For the entries presented below, indicate the number of lines that include the word "elapse", adding nothing else.

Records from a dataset
━━━━━━━━━━━━━━━━━━━━━━━━━━━━━━
/-- An assembly starts at the produced index of a target with room for it. -/
theorem tidy_start (s t : State) {a : Assembly} (h1 : t.requests = s.requests) (h2 : t.proc = s.proc) (h3 : t.staleCount = s.staleCount)
    (h4 : t.targets = s.targets) (ha : t.assembly = some a) (hd : (s.target a.target).state ≠ .detached)
    (hb : a.base = (s.target a.target).produced)
    (hr : (s.target a.target).unread + 1 + a.copies.length ≤ (s.target a.target).ringSize) : Tidy s t := by
  have ht : ∀ k, t.target k = s.target k := fun k => by simp [State.target, h4]
  refine ⟨⟨fun k who hw => by simpa [outstanding, h1] using k who hw, fun k => ⟨h2 ▸ k.1, h3 ▸ k.2⟩⟩, fun k => ⟨fun i => ?_, fun b e => ?_, fun c b e => ?_⟩⟩
  · rw [ht]; exact k.1 i
  · rw [ha] at e
    cases e
    rw [ht]
    exact ⟨hd, hb, hr⟩
  · rw [ht]
    exact k.2.2 c b (h2 ▸ e)

theorem tidy_eventStart (s : State) : Tidy s s.eventStart := by
  unfold eventStart
  split
  · rename_i b hc
    split
    · rename_i t ht
      split
      · rename_i hr
        obtain ⟨e1, e2, e3⟩ := chosen_room s b t 2 hc ht (by simp [slotThreshold, hr])
        refine tidy_start _ _ (by simp [startEvent, takeRecords_requests]) (by simp [startEvent, takeRecords_requests])
          (by simp [startEvent, takeRecords_requests]) (by simp [startEvent, takeRecords_requests]) rfl e1 rfl ?_
        have hl := takeRecords_length ((s.pendingList b).take (s.assemblySize b t)) (s.takeTurn b)
        have hm : s.assemblySize b t ≤ (s.target t).freeSlots - 1 := by unfold assemblySize; omega
        simp only [List.length_take] at hl ⊢
        omega
      · exact .refl s
    · exact .refl s
  · exact .refl s

theorem tidy_reminderStart (s : State) : Tidy s s.reminderStart := by
  unfold reminderStart
  split
  · rename_i b hc
    split
    · rename_i t ht
      split
      · rename_i hr
        by_cases hd : (s.run b).reminderDue = true
        · obtain ⟨e1, e2, e3⟩ := chosen_room s b t 1 hc ht (by simp [slotThreshold, hr, hd])
          refine tidy_start _ _ (by simp [startReminder]) (by simp [startReminder]) (by simp [startReminder])
            (by simp [startReminder]) rfl e1 rfl ?_
          simp only [List.length_nil]
          omega
        · have := chosen_eligible s b hc
          simp [eligible, slotThreshold, hr, hd] at this
      · exact .refl s
    · exact .refl s
  · exact .refl s

theorem tidy_issueWrite (s : State) (h : s.inFlight .assembly = false) : Tidy s s.issueWrite := by
  unfold issueWrite
  dsimp only
  (repeat' split)
  all_goals first
    | exact .refl s
    | exact tidy_issueRequest _ _ _ _ fun _ => h
    | exact (tidy_setAssembly s _ (by simp [*, Assembly.shape])).trans (tidy_issueRequest _ _ _ _ fun _ => h)

theorem sameRings_issueWrite (s : State) : SameRings s s.issueWrite := by
  unfold issueWrite
  dsimp only
  (repeat' split)
  all_goals first
    | exact ⟨fun _ => rfl, rfl, fun _ _ => id⟩
    | exact ⟨fun _ => rfl, by simp [*, Assembly.shape], fun _ _ => id⟩

theorem sameRings_entryDone (s : State) : SameRings s s.entryDone := by
  unfold entryDone
  (repeat' split)
  all_goals first
    | exact ⟨fun _ => rfl, rfl, fun _ _ => id⟩
    | skip
  have h := sameRings_issueWrite (s.setAssembly (some { ‹Assembly› with position := Assembly.after ‹Assembly› ‹Nat› }))
  exact ⟨fun k => by simp, by rw [h.shape]; simp [*, Assembly.shape], fun c a e => by simpa using e⟩

theorem tidy_entryDone (s : State) (h : s.inFlight .assembly = false) : Tidy s s.entryDone := by
  unfold entryDone
  (repeat' split)
  all_goals first
    | exact .refl s
    | exact (tidy_setAssembly s _ (by simp [*, Assembly.shape])).trans (tidy_issueWrite _ h)

theorem tidy_startHold (s : State) (b : BundleId) : Tidy s (s.startHold b) := .of_eq rfl (Nat.le_refl _) rfl

theorem tidy_moveBundle (a : Assembly) (s : State) : Tidy s (s.moveBundle a) := by
  unfold moveBundle reminderCommit
  (repeat' split)
  · exact ((tidy_updRun s _ _).trans (tidy_setState _ _ _)).trans (tidy_startHold _ _)
  · exact (tidy_updRun s _ _).trans (tidy_settleByList _ _)
  · exact tidy_settleByList s _
  · exact (tidy_updRun s _ _).trans (tidy_startHold _ _)
  · exact .refl s

theorem tidy_recheckReported (a : Assembly) (s : State) : Tidy s (s.recheckReported a) := by
  unfold recheckReported
  split
  · exact tidy_reassert s _
  · exact .refl s

theorem tidy_ringPressure (a : Assembly) (s : State) : Tidy s (s.ringPressure a) := by
  unfold ringPressure
  split
  · exact tidy_accept _ _ _
  · exact .refl s

/-- The produced index advances over the slots that an ended assembly reserved. -/
theorem tidy_produce (s : State) (t : TargetId) (n : Nat) (h : s.assembly = none) (hn : (s.target t).unread + n ≤ (s.target t).ringSize) :
    Tidy s (s.updTarget t fun x => { x with produced := x.produced + BitVec.ofNat 32 n }) := by
  refine ⟨counted_updTarget s t _, fun k => ⟨fun i => ?_, fun a ha => ?_, fun c a ha => ?_⟩⟩
  · have := k.1 i
    rw [updTarget_target]
    split
    · rename_i e
      subst e
      refine ⟨this.1, fun _ => Nat.le_trans ?_ hn⟩
      have := this.1
      simp only [Target.unread] at hn ⊢
      bv_omega
    · exact this
  · simp [h] at ha
  · have := k.2.2 c a ha
    rw [updTarget_target]
    split
    · rename_i e
      rw [e] at this
      exact this
    · exact this

/-- What a commit does to the target after its produced index has advanced. -/
theorem tidy_afterPost (a : Assembly) (s : State) :
    Tidy s (((s.signalRules a.target).ringPressure a).rejudgeSpace a.target) :=
  ((tidy_signalRules _ _).trans (tidy_ringPressure a _)).trans (tidy_rejudgeSpace _ _)

theorem tidy_reportCopy (s : State) (c : Copy) : Tidy s (s.reportCopy c) := by
  unfold reportCopy
  split
  · exact .refl s
  · exact tidy_updTally _ _ _

theorem tidy_afterAssembly (a : Assembly) (met : List TargetId) (s : State) : Tidy s (s.afterAssembly a met) := by
  unfold afterAssembly
  split
  · split
    · exact tidy_endWaits s _ _
    · exact tidy_settleBundleSet s _ _ _ _ _
  · exact (tidy_endWaits s _ _).trans (tidy_settleHand _)

theorem tidy_commitAssembly (s : State) : Tidy s s.commitAssembly := by
  unfold commitAssembly
  split
  · exact .refl s
  · rename_i a ha
    have before := (tidy_dropAssembly s).trans (.foldl tidy_reportCopy a.copies _)
    have after : ∀ u : State, Tidy u (((((((u.signalRules a.target).ringPressure a).rejudgeSpace a.target).moveBundle a).recheckReported a).afterAssembly a
        ((((u.signalRules a.target).ringPressure a).rejudgeSpace a.target).moveBundle a).drainedTargets)) := fun u =>
      (((tidy_afterPost a u).trans (tidy_moveBundle a _)).trans (tidy_recheckReported a _)).trans (tidy_afterAssembly a _ _)
    refine ⟨(before.1.trans (counted_updTarget _ a.target _)).trans (after _).1, fun k => ?_⟩
    have hk := k.2.1 a ha
    refine (after _).rings ((tidy_produce _ a.target _ (by simp) ?_).rings (before.rings k))
    simp only [foldl_reportCopy_frame, setAssembly_target]
    omega

theorem tidy_returnCopy (s : State) (c : Copy) : Tidy s (s.returnCopy c) := by
  unfold returnCopy
  dsimp only
  (repeat' split)
  · exact .refl s
  · exact (tidy_setRecord s _ _).trans (tidy_listGained _ _)
  · exact (tidy_setRecord s _ _).trans (tidy_updTally _ _ _)
  · exact ((tidy_setRecord s _ _).trans (tidy_updTally _ _ _)).trans (tidy_acceptMany _ _ _ _)

theorem tidy_abortBundle (a : Assembly) (s : State) : Tidy s (s.abortBundle a) := by
  unfold abortBundle
  (repeat' split)
  · exact tidy_settleByList s _
  · exact tidy_updRun s _ _
  · exact .refl s

theorem tidy_abortAssembly (s : State) : Tidy s s.abortAssembly := by
  unfold abortAssembly
  split
  · exact .refl s
  · exact ((((tidy_dropAssembly s).trans (.foldl tidy_returnCopy _ _)).trans (tidy_abortBundle _ _)).trans
      (tidy_faultTarget _ _ _)).trans (tidy_afterAssembly _ _ _)

/-! ### Lines and time -/

theorem tidy_lineMoved (s : State) (l : LineId) : Tidy s (s.lineMoved l) := by
  unfold lineMoved
  dsimp only
  (repeat' split)
  all_goals first
    | exact .refl s
    | exact tidy_qualify _ _
    | exact tidy_setLine _ _ _
    | exact (tidy_setLine _ _ _).trans (tidy_accept _ _ _)

theorem tidy_qualificationExpires (s : State) (l : LineId) : Tidy s (s.qualificationExpires l) := by
  unfold qualificationExpires
  split
  · exact tidy_qualify _ _
  · exact .refl s

theorem tidy_live {s : State} {f : State → State} (h : ∀ u, Tidy u (f u)) : Tidy s (live f s) := by
  unfold live
  split
  · exact .refl s
  · exact h s

theorem tidy_elapse (s : State) : Tidy s s.elapse := by
  have h : Tidy s (live tickTimers s) := by
    unfold live
    split
    · exact .refl s
    · exact .of_eq rfl (by simp [tickTimers]) rfl
        ⟨fun k => by simp [tickTimers, State.target, Target.ring], rfl, fun c a e => e⟩
  refine h.trans ⟨⟨fun o who hw => ?_, fun k => k⟩, fun k => k⟩
  have hr : (live tickTimers s).requests = s.requests := by unfold live; split <;> rfl
  have := o who hw
  simp only [outstanding, elapse, List.countP_map, Function.comp_def, hr] at this ⊢
  exact this

theorem tidy_raiseCommand (s : State) (c : CmdId) (n : Half) (k : Byte) (d : Option Half) : Tidy s (s.raiseCommand c n k d) := by
  unfold raiseCommand
  (repeat' split)
  all_goals first
    | exact tidy_complete _ _ _ _
    | exact (tidy_acceptMany _ _ _ _).trans (tidy_complete _ _ _ _)

theorem tidy_timeSetCommand (s : State) (c : CmdId) (v : BitVec 64) : Tidy s (s.timeSetCommand c v) := by
  have h : Tidy s (s.setTimebase (v.setWidth 48)) := .of_eq rfl (Nat.le_refl _) rfl
  unfold timeSetCommand
  split
  · exact tidy_complete _ _ _ _
  · exact (h.trans (tidy_accept _ _ _)).trans (tidy_complete _ _ _ _)

/-! ### Answers and steps -/

theorem tidy_answer {s : State} {i : Nat} {p : Issuer → Bool} {f : Issuer → State → State} (h : ∀ w u, Tidy u (f w u)) :
    Tidy s (s.answer i p f) := by
  have e := tidy_endRequest s i
  unfold answer
  split
  · split
    · split
      · exact e
      · exact e.trans (h _ _)
    · exact .refl s
  · exact .refl s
━━━━━━━━━━━━━━━━━━━━━━━━━━━━━━
== Answer box ==
2